**ASSIGNMENT:**
The job is to find each line in the entries holding the string "alignLow" and copy that line.

=====

/-- Registers of block GLB. -/
def Reg.tableGLB : List RegDef := [
  ⟨0x0, 1, 0x4, 0x51120100, [⟨16, 16, .ro, false, false, .imm, .none⟩, ⟨8, 8, .ro, false, false, .imm, .none⟩]⟩,
  ⟨0x4, 1, 0x4, 0x0, [⟨11, 5, .ro, false, false, .imm, .none⟩, ⟨8, 3, .ro, false, false, .imm, .none⟩, ⟨0, 2, .ro, false, true, .imm, .none⟩]⟩,
  ⟨0x8, 1, 0x4, 0x2, [⟨0, 2, .rw, true, true, .boot, .none⟩]⟩,
  ⟨0xC, 1, 0x4, 0x2, [⟨10, 1, .w1c, false, false, .imm, .none⟩, ⟨9, 1, .w1c, false, false, .imm, .none⟩, ⟨8, 1, .w1c, false, false, .imm, .none⟩, ⟨0, 2, .ro, false, false, .imm, .none⟩]⟩,
  ⟨0x10, 1, 0x4, 0x0, [⟨0, 14, .w1c, false, false, .imm, .none⟩]⟩,
  ⟨0x14, 1, 0x4, 0x0, [⟨31, 1, .ro, false, false, .imm, .none⟩, ⟨0, 24, .ro, false, false, .imm, .none⟩]⟩,
  ⟨0x18, 1, 0x4, 0x0, [⟨31, 1, .ro, false, false, .imm, .none⟩, ⟨0, 24, .ro, false, false, .imm, .none⟩]⟩,
  ⟨0x1C, 1, 0x4, 0x0, [⟨17, 1, .ro, false, false, .imm, .none⟩, ⟨16, 1, .ro, false, false, .imm, .none⟩, ⟨0, 14, .ro, false, false, .imm, .none⟩]⟩,
  ⟨0x20, 1, 0x4, 0x0, [⟨16, 16, .wo, false, false, .imm, .none⟩, ⟨0, 1, .wo, false, false, .imm, .none⟩]⟩,
  ⟨0x24, 1, 0x4, 0x0, [⟨31, 1, .ro, false, false, .imm, .none⟩, ⟨1, 1, .w1c, false, false, .imm, .none⟩, ⟨0, 1, .w1s, false, false, .imm, .none⟩]⟩,
  ⟨0x28, 1, 0x4, 0x0, [⟨0, 32, .ro, false, false, .imm, .none⟩]⟩,
  ⟨0x2C, 1, 0x4, 0x0, [⟨0, 32, .ro, false, false, .imm, .none⟩]⟩,
  ⟨0x30, 1, 0x4, 0x0, [⟨0, 32, .ro, false, false, .imm, .none⟩]⟩,
  ⟨0x34, 1, 0x4, 0x0, [⟨0, 32, .ro, false, false, .imm, .none⟩]⟩,
  ⟨0x38, 1, 0x4, 0x0, [⟨20, 3, .ro, false, false, .imm, .none⟩, ⟨0, 20, .ro, false, false, .imm, .none⟩]⟩,
  ⟨0x3C, 1, 0x4, 0x0, [⟨0, 32, .ro, false, false, .imm, .none⟩]⟩,
  ⟨0x40, 1, 0x4, 0x0, [⟨0, 32, .ro, false, false, .imm, .none⟩]⟩,
  ⟨0x44, 1, 0x4, 0x1, [⟨6, 1, .ro, false, false, .imm, .none⟩, ⟨5, 1, .ro, false, false, .imm, .none⟩, ⟨4, 1, .ro, false, false, .imm, .none⟩, ⟨3, 1, .ro, false, false, .imm, .none⟩, ⟨2, 1, .ro, false, false, .imm, .none⟩, ⟨1, 1, .ro, false, false, .imm, .none⟩, ⟨0, 1, .ro, false, false, .imm, .none⟩]⟩,
  ⟨0x48, 1, 0x4, 0x0, [⟨0, 32, .ro, false, false, .imm, .none⟩]⟩,
  ⟨0x4C, 1, 0x4, 0x0, [⟨3, 1, .w1c, false, false, .imm, .none⟩, ⟨2, 1, .w1c, false, false, .imm, .none⟩, ⟨1, 1, .w1c, false, false, .imm, .none⟩, ⟨0, 1, .w1c, false, false, .imm, .none⟩]⟩,
  ⟨0x50, 1, 0x4, 0x0, [⟨16, 11, .rw, false, false, .imm, .none⟩, ⟨0, 4, .rw, false, false, .imm, .none⟩]⟩,
  ⟨0x54, 1, 0x4, 0x301008, [⟨16, 8, .ro, false, false, .imm, .none⟩, ⟨8, 8, .ro, false, false, .imm, .none⟩, ⟨0, 8, .ro, false, false, .imm, .none⟩]⟩,
  ⟨0x58, 1, 0x4, 0x0, [⟨31, 1, .ro, false, false, .imm, .none⟩, ⟨29, 2, .ro, false, false, .imm, .none⟩, ⟨28, 1, .ro, false, false, .imm, .none⟩, ⟨0, 24, .ro, false, false, .imm, .none⟩]⟩,
  ⟨0x5C, 1, 0x4, 0x0, [⟨0, 32, .ro, false, false, .imm, .none⟩]⟩,
  ⟨0x80, 16, 0x4, 0x0, [⟨0, 32, .rw, false, false, .imm, .none⟩]⟩,
  ⟨0x100, 24, 0x4, 0x0, [⟨0, 32, .ro, false, false, .imm, .none⟩]⟩]

/-- Registers of block HIF. -/
def Reg.tableHIF : List RegDef := [
  ⟨0x0, 1, 0x4, 0x0, [⟨0, 1, .rw, false, false, .imm, .none⟩]⟩,
  ⟨0x4, 1, 0x4, 0x0, [⟨31, 1, .ro, false, false, .imm, .none⟩, ⟨30, 1, .ro, false, false, .imm, .none⟩, ⟨29, 1, .ro, false, false, .imm, .none⟩, ⟨4, 5, .ro, false, false, .imm, .none⟩, ⟨0, 4, .ro, false, false, .imm, .none⟩]⟩,
  ⟨0x8, 1, 0x4, 0x0, [⟨0, 32, .rw, false, false, .imm, .alignLow 12⟩]⟩,
  ⟨0xC, 1, 0x4, 0x0, [⟨0, 32, .rw, false, false, .imm, .none⟩]⟩,
  ⟨0x10, 1, 0x4, 0x0, [⟨0, 32, .rw, false, false, .imm, .alignLow 12⟩]⟩,
  ⟨0x14, 1, 0x4, 0x0, [⟨0, 32, .rw, false, false, .imm, .none⟩]⟩,
  ⟨0x18, 1, 0x4, 0x4, [⟨0, 9, .rw, false, false, .imm, .range 1 256⟩]⟩,
  ⟨0x1C, 1, 0x4, 0x64, [⟨0, 14, .rw, false, false, .imm, .range 10 10000⟩]⟩,
  ⟨0x20, 1, 0x4, 0x0, [⟨31, 1, .ro, false, false, .imm, .none⟩, ⟨30, 1, .ro, false, false, .imm, .none⟩, ⟨29, 1, .ro, false, false, .imm, .none⟩, ⟨16, 8, .ro, false, false, .imm, .none⟩, ⟨0, 16, .ro, false, false, .imm, .none⟩]⟩,
  ⟨0x24, 1, 0x4, 0x0, [⟨0, 32, .ro, false, false, .imm, .none⟩]⟩,
  ⟨0x28, 1, 0x4, 0x200, [⟨0, 11, .rw, false, false, .imm, .range 512 1535⟩]⟩,
  ⟨0x2C, 1, 0x4, 0x0, [⟨16, 11, .ro, false, false, .imm, .none⟩, ⟨4, 1, .w1c, false, false, .imm, .none⟩, ⟨3, 1, .w1c, false, false, .imm, .none⟩, ⟨2, 1, .w1c, false, false, .imm, .none⟩, ⟨1, 1, .w1c, false, false, .imm, .none⟩, ⟨0, 1, .w1c, false, false, .imm, .none⟩]⟩,
  ⟨0x30, 1, 0x4, 0x0, [⟨0, 32, .ro, false, false, .imm, .none⟩]⟩,
  ⟨0x34, 1, 0x4, 0x0, [⟨0, 32, .ro, false, false, .imm, .none⟩]⟩,
  ⟨0x38, 1, 0x4, 0x0, [⟨16, 11, .rw, false, false, .imm, .none⟩, ⟨0, 5, .rw, false, false, .imm, .none⟩]⟩,
  ⟨0x3C, 1, 0x4, 0x0, [⟨16, 16, .ro, false, false, .imm, .none⟩, ⟨0, 11, .ro, false, false, .imm, .none⟩]⟩,
  ⟨0x40, 8, 0x4, 0x0, [⟨0, 32, .rw, false, false, .imm, .none⟩]⟩,
  ⟨0x80, 32, 0x4, 0x1, [⟨16, 16, .rw, false, false, .imm, .none⟩, ⟨0, 16, .rw, false, false, .imm, .range 1 65535⟩]⟩,
  ⟨0x100, 64, 0x4, 0x0, [⟨0, 32, .rw, false, false, .imm, .none⟩]⟩]

/-- Registers of block SEG. -/
def Reg.tableSEG : List RegDef := [
  ⟨0x0, 1, 0x4, 0x0, [⟨4, 2, .rw, false, false, .frame, .none⟩, ⟨1, 1, .rw, false, false, .frame, .none⟩, ⟨0, 1, .rw, false, false, .frame, .none⟩]⟩,
  ⟨0x4, 1, 0x4, 0x0, [⟨24, 8, .ro, false, false, .imm, .none⟩, ⟨16, 8, .ro, false, false, .imm, .none⟩, ⟨4, 1, .ro, false, false, .imm, .none⟩, ⟨3, 1, .ro, false, false, .imm, .none⟩, ⟨0, 3, .ro, false, false, .imm, .none⟩]⟩,
  ⟨0x8, 1, 0x4, 0x1F4001, [⟨8, 16, .rw, false, false, .frame, .range 500 12000⟩, ⟨0, 1, .rw, false, false, .frame, .none⟩]⟩,
  ⟨0xC, 1, 0x4, 0x920, [⟨8, 8, .rw, false, false, .frame, .range 2 255⟩, ⟨0, 8, .rw, false, false, .frame, .range 1 255⟩]⟩,
  ⟨0x10, 1, 0x4, 0x88B5, [⟨0, 16, .rw, false, false, .frame, .keepBelow 0x600⟩]⟩,
  ⟨0x14, 1, 0x4, 0x0, [⟨0, 1, .rw, false, false, .frame, .none⟩]⟩,
  ⟨0x18, 1, 0x4, 0x2000010, [⟨24, 4, .rw, false, false, .frame, .range 1 15⟩, ⟨0, 20, .rw, false, false, .frame, .none⟩]⟩,
  ⟨0x1C, 1, 0x4, 0x0, [⟨16, 16, .ro, false, false, .imm, .none⟩, ⟨0, 11, .ro, false, false, .imm, .none⟩]⟩,
  ⟨0x20, 1, 0x4, 0x100, [⟨0, 12, .rw, false, false, .frame, .range 64 2048⟩]⟩,
  ⟨0x24, 1, 0x4, 0x0, [⟨0, 17, .ro, false, false, .imm, .none⟩]⟩,
  ⟨0x28, 1, 0x4, 0x0, [⟨31, 1, .ro, false, false, .imm, .none⟩, ⟨0, 6, .ro, false, false, .imm, .none⟩]⟩,
  ⟨0x2C, 1, 0x4, 0x640000, [⟨16, 14, .ro, false, false, .imm, .none⟩, ⟨12, 1, .ro, false, false, .imm, .none⟩, ⟨8, 3, .ro, false, false, .imm, .none⟩, ⟨0, 8, .ro, false, false, .imm, .none⟩]⟩,
  ⟨0x30, 1, 0x4, 0x0, [⟨16, 16, .ro, false, false, .imm, .none⟩, ⟨8, 8, .ro, false, false, .imm, .none⟩, ⟨0, 2, .ro, false, false, .imm, .none⟩]⟩,
  ⟨0x34, 1, 0x4, 0x0, [⟨24, 8, .ro, false, false, .imm, .none⟩, ⟨16, 8, .ro, false, false, .imm, .none⟩, ⟨0, 16, .ro, false, false, .imm, .none⟩]⟩,
  ⟨0x38, 1, 0x4, 0x0, [⟨4, 1, .w1c, false, false, .imm, .none⟩, ⟨3, 1, .w1c, false, false, .imm, .none⟩, ⟨2, 1, .w1c, false, false, .imm, .none⟩, ⟨1, 1, .w1c, false, false, .imm, .none⟩, ⟨0, 1, .w1c, false, false, .imm, .none⟩]⟩,
  ⟨0x3C, 1, 0x4, 0x0, [⟨16, 11, .rw, false, false, .imm, .none⟩, ⟨0, 5, .rw, false, false, .imm, .none⟩]⟩,
  ⟨0x80, 8, 0x4, 0x0, [⟨0, 32, .ro, false, false, .imm, .none⟩]⟩,
  ⟨0xA0, 8, 0x4, 0x0, [⟨0, 32, .ro, false, false, .imm, .none⟩]⟩,
  ⟨0xC0, 8, 0x4, 0x0, [⟨0, 32, .ro, false, false, .imm, .none⟩]⟩,
  ⟨0xE0, 8, 0x4, 0x0, [⟨0, 32, .ro, false, false, .imm, .none⟩]⟩,
  ⟨0x40, 8, 0x4, 0x0, [⟨0, 32, .ro, false, false, .imm, .none⟩]⟩]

=====

**REPLY TO THE TASK:**
  ⟨0x8, 1, 0x4, 0x0, [⟨0, 32, .rw, false, false, .imm, .alignLow 12⟩]⟩,
  ⟨0x10, 1, 0x4, 0x0, [⟨0, 32, .rw, false, false, .imm, .alignLow 12⟩]⟩,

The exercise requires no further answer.